[Data provided Boundary: Start]

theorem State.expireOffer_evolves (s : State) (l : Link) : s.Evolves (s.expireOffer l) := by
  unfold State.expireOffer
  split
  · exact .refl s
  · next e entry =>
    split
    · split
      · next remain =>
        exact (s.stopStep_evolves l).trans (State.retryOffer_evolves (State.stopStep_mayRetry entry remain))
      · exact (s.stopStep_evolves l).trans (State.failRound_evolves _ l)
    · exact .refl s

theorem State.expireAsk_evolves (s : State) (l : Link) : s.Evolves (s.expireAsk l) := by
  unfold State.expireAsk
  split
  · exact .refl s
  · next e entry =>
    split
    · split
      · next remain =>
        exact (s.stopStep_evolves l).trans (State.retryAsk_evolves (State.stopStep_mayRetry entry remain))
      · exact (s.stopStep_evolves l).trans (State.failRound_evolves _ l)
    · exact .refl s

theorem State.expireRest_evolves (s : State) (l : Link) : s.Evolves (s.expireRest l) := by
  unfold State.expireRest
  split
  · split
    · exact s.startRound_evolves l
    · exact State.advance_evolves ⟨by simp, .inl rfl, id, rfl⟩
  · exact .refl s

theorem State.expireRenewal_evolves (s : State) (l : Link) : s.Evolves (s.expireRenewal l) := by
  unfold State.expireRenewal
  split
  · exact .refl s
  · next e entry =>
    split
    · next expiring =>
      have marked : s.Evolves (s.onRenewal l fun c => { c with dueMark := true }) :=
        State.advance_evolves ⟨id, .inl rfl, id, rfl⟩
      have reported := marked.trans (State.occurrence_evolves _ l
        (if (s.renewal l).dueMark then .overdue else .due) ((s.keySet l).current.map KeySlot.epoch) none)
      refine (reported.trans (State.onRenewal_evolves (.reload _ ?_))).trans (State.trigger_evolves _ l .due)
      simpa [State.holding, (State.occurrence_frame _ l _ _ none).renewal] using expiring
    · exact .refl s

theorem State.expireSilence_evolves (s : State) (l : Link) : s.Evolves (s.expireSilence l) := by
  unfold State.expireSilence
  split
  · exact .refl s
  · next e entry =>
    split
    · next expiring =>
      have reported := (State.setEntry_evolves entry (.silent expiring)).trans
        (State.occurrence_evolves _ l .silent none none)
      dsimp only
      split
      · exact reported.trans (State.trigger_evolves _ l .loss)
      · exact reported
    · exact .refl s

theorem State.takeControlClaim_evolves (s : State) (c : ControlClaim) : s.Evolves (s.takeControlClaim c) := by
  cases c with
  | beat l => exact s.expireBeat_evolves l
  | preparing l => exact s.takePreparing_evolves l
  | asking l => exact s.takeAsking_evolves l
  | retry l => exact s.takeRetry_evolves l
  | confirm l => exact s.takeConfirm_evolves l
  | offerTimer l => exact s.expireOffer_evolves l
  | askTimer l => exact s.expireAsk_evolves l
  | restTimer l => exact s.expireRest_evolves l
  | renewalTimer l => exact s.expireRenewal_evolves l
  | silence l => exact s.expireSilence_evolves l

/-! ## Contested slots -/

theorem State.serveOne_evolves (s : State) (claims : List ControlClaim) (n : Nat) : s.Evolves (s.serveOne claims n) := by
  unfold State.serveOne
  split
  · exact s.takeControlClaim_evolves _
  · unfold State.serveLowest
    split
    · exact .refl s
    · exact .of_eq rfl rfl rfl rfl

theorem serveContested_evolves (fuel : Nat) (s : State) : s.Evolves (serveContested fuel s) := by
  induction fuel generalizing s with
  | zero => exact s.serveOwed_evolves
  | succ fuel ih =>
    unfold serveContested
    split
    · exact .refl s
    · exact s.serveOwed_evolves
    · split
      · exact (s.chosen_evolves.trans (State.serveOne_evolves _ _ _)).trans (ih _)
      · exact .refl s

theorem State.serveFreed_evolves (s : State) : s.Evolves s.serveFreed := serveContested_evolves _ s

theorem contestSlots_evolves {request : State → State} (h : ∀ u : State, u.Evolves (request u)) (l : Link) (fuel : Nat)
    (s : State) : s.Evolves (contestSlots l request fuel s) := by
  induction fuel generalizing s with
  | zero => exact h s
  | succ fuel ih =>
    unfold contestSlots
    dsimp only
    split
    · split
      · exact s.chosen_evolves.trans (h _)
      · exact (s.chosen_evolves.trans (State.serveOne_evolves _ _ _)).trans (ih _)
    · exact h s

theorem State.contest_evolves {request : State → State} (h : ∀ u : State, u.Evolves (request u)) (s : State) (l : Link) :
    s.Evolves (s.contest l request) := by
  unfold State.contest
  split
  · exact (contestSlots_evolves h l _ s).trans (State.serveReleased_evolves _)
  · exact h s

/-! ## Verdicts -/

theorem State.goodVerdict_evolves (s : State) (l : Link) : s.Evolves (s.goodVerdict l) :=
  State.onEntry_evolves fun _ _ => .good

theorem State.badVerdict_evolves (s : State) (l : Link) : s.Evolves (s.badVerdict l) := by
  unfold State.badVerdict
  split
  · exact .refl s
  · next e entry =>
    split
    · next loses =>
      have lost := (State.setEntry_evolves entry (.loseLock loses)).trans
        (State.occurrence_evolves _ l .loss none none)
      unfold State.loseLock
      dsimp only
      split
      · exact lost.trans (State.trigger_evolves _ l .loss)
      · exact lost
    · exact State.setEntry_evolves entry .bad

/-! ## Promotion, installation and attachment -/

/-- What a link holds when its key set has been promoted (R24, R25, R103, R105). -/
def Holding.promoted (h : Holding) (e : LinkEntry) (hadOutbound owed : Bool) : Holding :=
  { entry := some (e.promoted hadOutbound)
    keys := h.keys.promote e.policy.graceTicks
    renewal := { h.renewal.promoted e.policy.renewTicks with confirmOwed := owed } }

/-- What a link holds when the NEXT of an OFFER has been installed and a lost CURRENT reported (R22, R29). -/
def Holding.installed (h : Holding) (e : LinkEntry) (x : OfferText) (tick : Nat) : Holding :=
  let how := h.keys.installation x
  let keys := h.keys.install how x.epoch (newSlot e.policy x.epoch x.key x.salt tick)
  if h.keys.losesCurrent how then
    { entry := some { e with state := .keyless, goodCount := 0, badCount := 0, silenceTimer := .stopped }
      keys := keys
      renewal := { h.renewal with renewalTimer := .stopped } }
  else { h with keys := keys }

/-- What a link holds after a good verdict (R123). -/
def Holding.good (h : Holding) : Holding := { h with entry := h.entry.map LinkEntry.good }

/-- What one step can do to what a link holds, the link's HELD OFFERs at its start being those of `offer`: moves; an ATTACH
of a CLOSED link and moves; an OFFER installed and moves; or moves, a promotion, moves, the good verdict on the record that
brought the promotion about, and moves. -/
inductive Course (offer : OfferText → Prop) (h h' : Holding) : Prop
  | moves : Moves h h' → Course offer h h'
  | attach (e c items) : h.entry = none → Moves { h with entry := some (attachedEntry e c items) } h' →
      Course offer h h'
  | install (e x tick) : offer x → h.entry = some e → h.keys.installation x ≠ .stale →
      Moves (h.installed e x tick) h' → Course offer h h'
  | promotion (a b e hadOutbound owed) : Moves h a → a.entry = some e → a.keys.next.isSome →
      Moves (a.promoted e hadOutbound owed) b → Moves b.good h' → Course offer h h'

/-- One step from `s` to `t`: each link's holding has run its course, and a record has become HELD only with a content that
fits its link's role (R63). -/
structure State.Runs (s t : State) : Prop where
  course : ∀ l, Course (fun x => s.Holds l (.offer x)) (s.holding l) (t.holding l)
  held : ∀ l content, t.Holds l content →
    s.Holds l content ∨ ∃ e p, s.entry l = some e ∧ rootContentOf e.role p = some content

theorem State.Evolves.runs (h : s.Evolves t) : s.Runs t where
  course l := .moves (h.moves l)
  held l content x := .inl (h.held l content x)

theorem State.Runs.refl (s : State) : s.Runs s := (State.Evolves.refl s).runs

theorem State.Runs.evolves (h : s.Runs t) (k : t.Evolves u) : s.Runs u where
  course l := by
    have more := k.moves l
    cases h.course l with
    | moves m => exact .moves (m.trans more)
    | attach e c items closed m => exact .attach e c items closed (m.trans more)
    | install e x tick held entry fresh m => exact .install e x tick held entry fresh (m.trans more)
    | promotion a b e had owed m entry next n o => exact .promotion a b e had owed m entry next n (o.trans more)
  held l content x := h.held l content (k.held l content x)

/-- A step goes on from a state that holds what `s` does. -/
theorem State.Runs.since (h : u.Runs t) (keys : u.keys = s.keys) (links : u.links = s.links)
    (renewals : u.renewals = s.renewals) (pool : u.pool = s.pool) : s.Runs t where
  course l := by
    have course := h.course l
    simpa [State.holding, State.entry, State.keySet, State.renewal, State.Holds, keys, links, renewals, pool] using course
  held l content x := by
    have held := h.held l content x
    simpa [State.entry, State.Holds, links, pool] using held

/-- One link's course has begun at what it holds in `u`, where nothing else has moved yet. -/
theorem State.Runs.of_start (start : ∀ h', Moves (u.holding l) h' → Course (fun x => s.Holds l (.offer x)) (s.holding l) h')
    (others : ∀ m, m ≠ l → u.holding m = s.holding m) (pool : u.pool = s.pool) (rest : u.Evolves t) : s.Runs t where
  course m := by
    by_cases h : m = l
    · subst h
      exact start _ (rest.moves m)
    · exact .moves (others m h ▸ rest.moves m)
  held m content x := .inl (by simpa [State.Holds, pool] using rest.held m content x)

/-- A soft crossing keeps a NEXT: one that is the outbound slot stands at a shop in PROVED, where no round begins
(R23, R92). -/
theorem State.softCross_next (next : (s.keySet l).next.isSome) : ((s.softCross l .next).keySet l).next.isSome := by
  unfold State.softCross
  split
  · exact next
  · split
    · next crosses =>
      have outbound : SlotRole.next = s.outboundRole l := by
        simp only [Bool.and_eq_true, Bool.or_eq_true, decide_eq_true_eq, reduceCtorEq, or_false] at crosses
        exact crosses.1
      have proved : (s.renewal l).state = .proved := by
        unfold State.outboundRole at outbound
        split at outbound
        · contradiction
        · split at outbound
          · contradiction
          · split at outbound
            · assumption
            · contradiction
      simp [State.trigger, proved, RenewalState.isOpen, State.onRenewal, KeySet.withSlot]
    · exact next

[Data provided Boundary: End]
[Data provided Boundary: Start]

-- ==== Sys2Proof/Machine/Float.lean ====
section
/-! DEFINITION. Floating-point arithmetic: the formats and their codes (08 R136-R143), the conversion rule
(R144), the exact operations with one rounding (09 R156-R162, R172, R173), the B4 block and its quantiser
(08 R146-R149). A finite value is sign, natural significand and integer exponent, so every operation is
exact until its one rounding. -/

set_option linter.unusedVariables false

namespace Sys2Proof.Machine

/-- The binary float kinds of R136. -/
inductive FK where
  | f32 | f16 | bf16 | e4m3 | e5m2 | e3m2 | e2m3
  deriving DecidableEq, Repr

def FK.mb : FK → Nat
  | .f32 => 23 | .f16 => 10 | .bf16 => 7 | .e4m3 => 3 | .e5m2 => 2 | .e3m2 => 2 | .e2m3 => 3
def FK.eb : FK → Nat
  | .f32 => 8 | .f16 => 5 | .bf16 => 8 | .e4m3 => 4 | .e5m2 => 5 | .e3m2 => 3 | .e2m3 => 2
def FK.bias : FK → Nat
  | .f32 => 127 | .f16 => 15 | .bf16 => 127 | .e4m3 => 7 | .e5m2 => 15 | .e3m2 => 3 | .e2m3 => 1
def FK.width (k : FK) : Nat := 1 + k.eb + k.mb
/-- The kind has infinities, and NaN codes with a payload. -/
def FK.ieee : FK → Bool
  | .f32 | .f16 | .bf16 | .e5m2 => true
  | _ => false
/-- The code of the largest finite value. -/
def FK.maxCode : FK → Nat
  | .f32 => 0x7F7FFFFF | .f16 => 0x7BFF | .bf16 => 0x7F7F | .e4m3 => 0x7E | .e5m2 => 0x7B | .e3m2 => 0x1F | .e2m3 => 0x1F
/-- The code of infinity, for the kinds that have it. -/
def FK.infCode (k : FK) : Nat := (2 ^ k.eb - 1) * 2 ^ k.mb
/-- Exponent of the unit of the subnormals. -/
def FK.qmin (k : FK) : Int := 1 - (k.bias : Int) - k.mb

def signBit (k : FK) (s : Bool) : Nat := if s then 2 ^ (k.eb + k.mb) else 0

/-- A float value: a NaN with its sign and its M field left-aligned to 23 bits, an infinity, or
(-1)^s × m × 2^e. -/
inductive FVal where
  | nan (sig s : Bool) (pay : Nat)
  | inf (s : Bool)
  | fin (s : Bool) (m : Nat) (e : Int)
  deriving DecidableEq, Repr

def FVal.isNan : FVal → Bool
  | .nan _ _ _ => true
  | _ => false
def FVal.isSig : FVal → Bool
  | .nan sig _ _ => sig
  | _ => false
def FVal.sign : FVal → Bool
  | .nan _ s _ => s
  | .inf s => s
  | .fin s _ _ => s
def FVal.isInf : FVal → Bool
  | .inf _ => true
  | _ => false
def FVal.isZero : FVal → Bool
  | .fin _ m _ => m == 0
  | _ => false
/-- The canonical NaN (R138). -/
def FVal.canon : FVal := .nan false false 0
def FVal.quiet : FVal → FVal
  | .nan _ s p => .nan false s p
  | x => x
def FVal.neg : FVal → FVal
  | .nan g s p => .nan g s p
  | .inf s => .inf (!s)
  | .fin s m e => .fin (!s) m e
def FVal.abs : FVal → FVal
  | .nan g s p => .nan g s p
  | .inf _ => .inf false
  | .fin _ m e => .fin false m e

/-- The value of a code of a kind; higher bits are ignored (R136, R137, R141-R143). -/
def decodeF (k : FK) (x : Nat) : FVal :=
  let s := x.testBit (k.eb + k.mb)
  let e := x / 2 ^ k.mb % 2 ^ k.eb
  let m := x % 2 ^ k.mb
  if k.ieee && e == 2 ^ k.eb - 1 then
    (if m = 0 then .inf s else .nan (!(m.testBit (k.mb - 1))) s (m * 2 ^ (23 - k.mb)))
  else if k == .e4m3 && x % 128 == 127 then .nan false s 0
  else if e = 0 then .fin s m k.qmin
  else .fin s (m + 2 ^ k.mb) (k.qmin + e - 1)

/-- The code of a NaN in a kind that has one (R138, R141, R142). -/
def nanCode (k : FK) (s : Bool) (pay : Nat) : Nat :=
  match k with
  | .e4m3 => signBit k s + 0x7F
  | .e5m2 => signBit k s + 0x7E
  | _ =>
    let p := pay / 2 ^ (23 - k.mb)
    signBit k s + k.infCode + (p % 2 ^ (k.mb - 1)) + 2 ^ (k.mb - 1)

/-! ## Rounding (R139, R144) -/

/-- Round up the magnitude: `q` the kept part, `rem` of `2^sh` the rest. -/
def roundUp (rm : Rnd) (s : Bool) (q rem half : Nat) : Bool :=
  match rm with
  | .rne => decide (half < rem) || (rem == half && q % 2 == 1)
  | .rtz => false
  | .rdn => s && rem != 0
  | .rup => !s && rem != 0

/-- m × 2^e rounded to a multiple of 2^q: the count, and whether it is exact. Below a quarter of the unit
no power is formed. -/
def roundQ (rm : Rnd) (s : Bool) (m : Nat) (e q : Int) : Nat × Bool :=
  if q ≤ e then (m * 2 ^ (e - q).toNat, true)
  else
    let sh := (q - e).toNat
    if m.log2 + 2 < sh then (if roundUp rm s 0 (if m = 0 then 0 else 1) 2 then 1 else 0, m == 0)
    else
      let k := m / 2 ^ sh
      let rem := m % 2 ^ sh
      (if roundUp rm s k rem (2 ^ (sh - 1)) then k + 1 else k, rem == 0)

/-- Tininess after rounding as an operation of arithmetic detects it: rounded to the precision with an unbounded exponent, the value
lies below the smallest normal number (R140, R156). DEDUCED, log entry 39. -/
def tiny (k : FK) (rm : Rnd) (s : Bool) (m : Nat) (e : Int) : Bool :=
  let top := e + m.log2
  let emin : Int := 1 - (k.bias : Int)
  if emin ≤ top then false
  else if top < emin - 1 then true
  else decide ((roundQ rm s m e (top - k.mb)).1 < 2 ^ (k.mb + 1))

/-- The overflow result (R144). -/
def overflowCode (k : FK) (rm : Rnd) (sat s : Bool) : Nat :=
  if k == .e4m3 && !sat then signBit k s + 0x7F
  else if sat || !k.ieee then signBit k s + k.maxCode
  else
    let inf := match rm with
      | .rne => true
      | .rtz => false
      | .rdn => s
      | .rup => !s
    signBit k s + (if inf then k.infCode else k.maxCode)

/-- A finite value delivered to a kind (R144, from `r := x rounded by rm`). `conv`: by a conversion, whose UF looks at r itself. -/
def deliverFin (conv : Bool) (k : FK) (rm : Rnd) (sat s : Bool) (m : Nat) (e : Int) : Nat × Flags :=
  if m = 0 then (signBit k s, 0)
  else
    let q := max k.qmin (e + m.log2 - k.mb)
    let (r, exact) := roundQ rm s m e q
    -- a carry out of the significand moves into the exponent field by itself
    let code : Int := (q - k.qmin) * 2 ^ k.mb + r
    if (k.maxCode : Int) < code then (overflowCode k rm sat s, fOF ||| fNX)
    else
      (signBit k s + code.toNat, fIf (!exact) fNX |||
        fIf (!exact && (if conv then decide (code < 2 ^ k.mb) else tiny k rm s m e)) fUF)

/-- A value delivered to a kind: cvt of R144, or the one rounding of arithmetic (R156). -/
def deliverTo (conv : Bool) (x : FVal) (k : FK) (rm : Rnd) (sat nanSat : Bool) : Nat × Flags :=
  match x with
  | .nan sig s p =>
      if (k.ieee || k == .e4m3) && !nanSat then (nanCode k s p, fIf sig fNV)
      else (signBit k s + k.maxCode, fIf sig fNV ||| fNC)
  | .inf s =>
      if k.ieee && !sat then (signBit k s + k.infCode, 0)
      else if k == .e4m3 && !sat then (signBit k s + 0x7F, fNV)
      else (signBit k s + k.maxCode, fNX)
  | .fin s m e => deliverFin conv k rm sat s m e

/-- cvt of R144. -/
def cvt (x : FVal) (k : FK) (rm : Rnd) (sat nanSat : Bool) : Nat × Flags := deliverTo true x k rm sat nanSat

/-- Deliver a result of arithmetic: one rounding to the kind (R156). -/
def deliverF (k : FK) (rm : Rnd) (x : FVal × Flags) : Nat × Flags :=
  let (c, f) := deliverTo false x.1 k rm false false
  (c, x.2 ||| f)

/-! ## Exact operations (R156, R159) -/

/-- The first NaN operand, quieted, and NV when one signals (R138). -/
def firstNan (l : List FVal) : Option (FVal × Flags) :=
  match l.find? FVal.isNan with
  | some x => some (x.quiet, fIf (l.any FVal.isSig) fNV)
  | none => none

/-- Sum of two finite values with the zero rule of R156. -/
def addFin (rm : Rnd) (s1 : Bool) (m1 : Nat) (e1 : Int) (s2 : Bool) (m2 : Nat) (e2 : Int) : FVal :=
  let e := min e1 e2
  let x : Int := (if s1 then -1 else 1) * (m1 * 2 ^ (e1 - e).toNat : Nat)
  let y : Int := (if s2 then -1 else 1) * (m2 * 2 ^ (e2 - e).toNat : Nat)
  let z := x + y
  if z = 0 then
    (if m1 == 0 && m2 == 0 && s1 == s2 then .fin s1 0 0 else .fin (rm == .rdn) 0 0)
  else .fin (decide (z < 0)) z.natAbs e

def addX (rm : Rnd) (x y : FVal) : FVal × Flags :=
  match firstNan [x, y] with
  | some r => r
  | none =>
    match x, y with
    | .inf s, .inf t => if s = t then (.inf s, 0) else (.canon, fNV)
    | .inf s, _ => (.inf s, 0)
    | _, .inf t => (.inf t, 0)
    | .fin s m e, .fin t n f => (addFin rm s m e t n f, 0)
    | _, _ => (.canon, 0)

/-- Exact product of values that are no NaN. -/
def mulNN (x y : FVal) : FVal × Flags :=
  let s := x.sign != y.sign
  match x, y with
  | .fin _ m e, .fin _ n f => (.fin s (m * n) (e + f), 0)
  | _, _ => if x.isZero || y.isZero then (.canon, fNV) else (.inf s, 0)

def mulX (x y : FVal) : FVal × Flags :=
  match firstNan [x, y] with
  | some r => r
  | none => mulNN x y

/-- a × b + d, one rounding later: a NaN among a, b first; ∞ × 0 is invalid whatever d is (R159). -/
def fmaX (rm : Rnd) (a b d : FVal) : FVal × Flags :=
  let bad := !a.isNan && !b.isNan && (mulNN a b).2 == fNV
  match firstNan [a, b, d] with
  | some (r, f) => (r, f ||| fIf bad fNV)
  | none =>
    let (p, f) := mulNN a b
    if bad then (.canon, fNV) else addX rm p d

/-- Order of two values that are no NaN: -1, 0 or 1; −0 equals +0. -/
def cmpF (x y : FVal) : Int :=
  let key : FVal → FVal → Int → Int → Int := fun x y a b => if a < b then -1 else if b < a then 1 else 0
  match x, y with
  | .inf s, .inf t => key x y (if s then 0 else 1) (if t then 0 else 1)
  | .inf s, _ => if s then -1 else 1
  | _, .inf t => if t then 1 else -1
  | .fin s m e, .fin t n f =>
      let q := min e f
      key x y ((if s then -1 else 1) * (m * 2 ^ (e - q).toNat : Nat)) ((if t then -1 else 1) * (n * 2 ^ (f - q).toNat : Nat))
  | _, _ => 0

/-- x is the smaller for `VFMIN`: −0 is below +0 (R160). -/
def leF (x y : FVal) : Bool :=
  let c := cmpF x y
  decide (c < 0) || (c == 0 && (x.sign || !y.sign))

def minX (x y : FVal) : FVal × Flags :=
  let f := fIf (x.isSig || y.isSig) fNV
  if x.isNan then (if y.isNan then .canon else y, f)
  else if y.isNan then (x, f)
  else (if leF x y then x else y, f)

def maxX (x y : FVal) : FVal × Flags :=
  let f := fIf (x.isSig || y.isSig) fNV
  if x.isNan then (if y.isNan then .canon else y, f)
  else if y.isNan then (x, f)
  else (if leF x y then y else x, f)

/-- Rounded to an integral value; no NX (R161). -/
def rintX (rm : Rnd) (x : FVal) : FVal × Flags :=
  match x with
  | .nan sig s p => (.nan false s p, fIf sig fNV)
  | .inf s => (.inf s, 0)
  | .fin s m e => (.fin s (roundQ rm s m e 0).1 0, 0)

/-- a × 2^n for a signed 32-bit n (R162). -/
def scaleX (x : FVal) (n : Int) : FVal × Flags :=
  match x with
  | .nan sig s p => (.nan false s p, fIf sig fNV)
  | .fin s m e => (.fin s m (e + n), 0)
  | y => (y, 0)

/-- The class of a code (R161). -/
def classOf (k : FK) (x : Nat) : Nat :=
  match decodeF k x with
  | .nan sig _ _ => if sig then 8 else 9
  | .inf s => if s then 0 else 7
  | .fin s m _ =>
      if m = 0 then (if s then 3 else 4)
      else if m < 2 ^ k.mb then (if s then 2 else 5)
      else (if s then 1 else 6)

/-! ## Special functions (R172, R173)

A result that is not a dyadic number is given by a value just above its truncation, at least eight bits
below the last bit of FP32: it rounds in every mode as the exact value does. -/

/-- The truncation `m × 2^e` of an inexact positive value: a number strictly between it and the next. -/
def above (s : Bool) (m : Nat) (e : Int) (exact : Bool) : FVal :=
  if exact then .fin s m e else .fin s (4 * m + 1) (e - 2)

[Data provided Boundary: End]

*What the task requires*.
Go through the material line by line. Show each line that contains the string "from".

*Response below*.
/-- One step from `s` to `t`: each link's holding has run its course, and a record has become HELD only with a content that
/-- A step goes on from a state that holds what `s` does. -/
/-- A finite value delivered to a kind (R144, from `r := x rounded by rm`). `conv`: by a conversion, whose UF looks at r itself. -/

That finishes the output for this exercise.